Problem details: Going through the data below, copy out each line where the word "leaves" shows up.

Collected data:
▬▬▬
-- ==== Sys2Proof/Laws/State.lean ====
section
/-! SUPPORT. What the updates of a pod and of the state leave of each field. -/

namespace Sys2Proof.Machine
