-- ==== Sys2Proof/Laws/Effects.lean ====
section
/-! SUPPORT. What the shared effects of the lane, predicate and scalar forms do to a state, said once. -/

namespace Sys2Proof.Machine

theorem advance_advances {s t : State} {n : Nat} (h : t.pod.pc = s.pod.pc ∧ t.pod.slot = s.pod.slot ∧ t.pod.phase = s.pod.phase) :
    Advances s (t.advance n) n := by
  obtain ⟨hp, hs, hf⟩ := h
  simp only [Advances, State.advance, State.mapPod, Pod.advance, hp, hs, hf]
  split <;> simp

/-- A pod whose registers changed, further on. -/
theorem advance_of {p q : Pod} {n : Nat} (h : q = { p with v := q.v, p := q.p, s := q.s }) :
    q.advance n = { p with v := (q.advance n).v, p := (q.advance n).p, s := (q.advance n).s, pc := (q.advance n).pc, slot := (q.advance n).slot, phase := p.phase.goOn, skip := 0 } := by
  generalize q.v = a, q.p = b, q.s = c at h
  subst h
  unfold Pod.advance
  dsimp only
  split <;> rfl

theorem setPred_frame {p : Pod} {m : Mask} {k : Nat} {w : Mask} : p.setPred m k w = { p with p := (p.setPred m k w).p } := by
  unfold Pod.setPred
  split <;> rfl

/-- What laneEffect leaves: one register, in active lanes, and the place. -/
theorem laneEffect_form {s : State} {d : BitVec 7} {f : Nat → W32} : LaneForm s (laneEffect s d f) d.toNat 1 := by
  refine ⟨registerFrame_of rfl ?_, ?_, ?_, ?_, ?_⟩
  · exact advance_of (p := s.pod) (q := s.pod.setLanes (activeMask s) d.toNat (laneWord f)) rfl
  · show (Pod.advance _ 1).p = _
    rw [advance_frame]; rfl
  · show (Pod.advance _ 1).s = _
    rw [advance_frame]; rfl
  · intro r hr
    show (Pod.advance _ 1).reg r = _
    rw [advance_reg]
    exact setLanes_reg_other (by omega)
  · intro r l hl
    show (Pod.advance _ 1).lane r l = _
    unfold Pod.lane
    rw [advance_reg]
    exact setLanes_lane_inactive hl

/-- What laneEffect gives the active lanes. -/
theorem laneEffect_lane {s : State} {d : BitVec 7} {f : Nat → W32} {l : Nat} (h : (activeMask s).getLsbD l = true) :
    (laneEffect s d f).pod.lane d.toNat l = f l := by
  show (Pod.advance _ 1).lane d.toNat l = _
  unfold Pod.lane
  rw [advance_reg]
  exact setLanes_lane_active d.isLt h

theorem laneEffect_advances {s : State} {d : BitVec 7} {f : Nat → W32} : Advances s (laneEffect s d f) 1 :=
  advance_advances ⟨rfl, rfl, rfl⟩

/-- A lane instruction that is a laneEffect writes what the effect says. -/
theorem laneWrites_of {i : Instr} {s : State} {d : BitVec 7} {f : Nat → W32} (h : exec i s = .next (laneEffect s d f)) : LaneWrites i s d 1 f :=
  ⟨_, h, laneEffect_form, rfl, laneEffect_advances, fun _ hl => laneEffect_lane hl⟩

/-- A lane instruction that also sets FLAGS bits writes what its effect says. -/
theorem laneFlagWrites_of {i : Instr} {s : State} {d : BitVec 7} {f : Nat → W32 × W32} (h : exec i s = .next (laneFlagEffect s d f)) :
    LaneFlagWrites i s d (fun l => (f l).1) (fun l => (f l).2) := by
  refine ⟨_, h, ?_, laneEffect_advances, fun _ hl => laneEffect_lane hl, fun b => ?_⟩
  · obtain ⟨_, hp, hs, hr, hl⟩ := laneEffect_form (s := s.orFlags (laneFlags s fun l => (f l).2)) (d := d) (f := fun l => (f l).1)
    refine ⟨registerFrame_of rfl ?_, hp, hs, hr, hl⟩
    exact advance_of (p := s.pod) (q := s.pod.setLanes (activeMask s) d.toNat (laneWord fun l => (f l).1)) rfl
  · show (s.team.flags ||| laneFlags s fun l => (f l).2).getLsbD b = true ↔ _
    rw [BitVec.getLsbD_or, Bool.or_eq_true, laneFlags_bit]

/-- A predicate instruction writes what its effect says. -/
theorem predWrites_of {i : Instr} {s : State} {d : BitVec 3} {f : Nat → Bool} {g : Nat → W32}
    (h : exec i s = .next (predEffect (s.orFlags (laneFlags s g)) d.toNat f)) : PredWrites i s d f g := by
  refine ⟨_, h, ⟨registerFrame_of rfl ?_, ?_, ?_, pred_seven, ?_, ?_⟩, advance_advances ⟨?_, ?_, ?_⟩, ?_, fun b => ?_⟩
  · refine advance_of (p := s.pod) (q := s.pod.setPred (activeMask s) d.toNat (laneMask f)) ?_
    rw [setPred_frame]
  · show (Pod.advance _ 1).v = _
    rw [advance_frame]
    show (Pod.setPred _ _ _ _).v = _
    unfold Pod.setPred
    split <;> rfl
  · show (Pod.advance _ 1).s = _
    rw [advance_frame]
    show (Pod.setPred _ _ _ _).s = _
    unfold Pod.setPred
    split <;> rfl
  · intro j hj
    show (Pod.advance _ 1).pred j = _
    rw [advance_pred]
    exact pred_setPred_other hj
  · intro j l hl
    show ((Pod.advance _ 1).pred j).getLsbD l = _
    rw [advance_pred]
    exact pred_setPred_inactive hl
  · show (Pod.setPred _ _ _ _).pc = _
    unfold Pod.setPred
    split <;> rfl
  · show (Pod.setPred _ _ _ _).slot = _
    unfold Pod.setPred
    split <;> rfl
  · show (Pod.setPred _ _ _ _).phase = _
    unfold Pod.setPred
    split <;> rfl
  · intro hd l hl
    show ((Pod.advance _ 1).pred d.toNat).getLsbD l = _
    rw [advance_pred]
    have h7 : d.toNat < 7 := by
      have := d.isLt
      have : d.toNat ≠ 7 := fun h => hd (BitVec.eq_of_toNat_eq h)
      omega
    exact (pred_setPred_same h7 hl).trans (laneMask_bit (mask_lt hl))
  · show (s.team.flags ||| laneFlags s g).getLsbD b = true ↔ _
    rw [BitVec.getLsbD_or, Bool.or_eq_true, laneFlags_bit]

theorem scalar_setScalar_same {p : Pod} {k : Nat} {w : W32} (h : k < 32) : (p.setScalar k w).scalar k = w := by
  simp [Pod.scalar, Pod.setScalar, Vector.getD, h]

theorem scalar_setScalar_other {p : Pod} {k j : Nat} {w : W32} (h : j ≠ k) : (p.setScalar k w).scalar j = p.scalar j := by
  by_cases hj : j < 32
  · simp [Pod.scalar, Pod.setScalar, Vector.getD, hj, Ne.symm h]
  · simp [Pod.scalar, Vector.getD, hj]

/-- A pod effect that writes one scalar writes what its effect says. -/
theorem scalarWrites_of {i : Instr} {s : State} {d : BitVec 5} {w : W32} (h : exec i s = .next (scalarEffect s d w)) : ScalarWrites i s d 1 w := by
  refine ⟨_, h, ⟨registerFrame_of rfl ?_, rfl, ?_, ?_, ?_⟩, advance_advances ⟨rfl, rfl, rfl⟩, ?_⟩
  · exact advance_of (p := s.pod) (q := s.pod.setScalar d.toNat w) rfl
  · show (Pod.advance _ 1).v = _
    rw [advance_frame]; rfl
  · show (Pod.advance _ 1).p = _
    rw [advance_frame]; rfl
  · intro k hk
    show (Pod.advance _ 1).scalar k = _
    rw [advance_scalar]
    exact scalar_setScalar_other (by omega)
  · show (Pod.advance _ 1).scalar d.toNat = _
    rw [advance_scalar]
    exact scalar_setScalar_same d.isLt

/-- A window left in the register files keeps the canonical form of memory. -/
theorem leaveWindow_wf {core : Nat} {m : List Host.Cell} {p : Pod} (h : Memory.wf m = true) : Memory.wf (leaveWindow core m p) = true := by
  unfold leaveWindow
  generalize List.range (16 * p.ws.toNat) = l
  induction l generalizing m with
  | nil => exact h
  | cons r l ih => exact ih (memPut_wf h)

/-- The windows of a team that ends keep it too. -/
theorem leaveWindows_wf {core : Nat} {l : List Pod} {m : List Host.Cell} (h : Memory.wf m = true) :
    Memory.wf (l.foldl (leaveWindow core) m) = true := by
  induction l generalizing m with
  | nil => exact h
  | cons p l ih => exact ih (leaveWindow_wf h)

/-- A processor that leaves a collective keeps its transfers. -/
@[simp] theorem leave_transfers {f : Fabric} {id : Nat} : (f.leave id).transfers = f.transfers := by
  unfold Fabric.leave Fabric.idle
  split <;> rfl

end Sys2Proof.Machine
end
▬▬▬
Answer box:
/-- What laneEffect leaves: one register, in active lanes, and the place. -/
/-- A processor that leaves a collective keeps its transfers. -/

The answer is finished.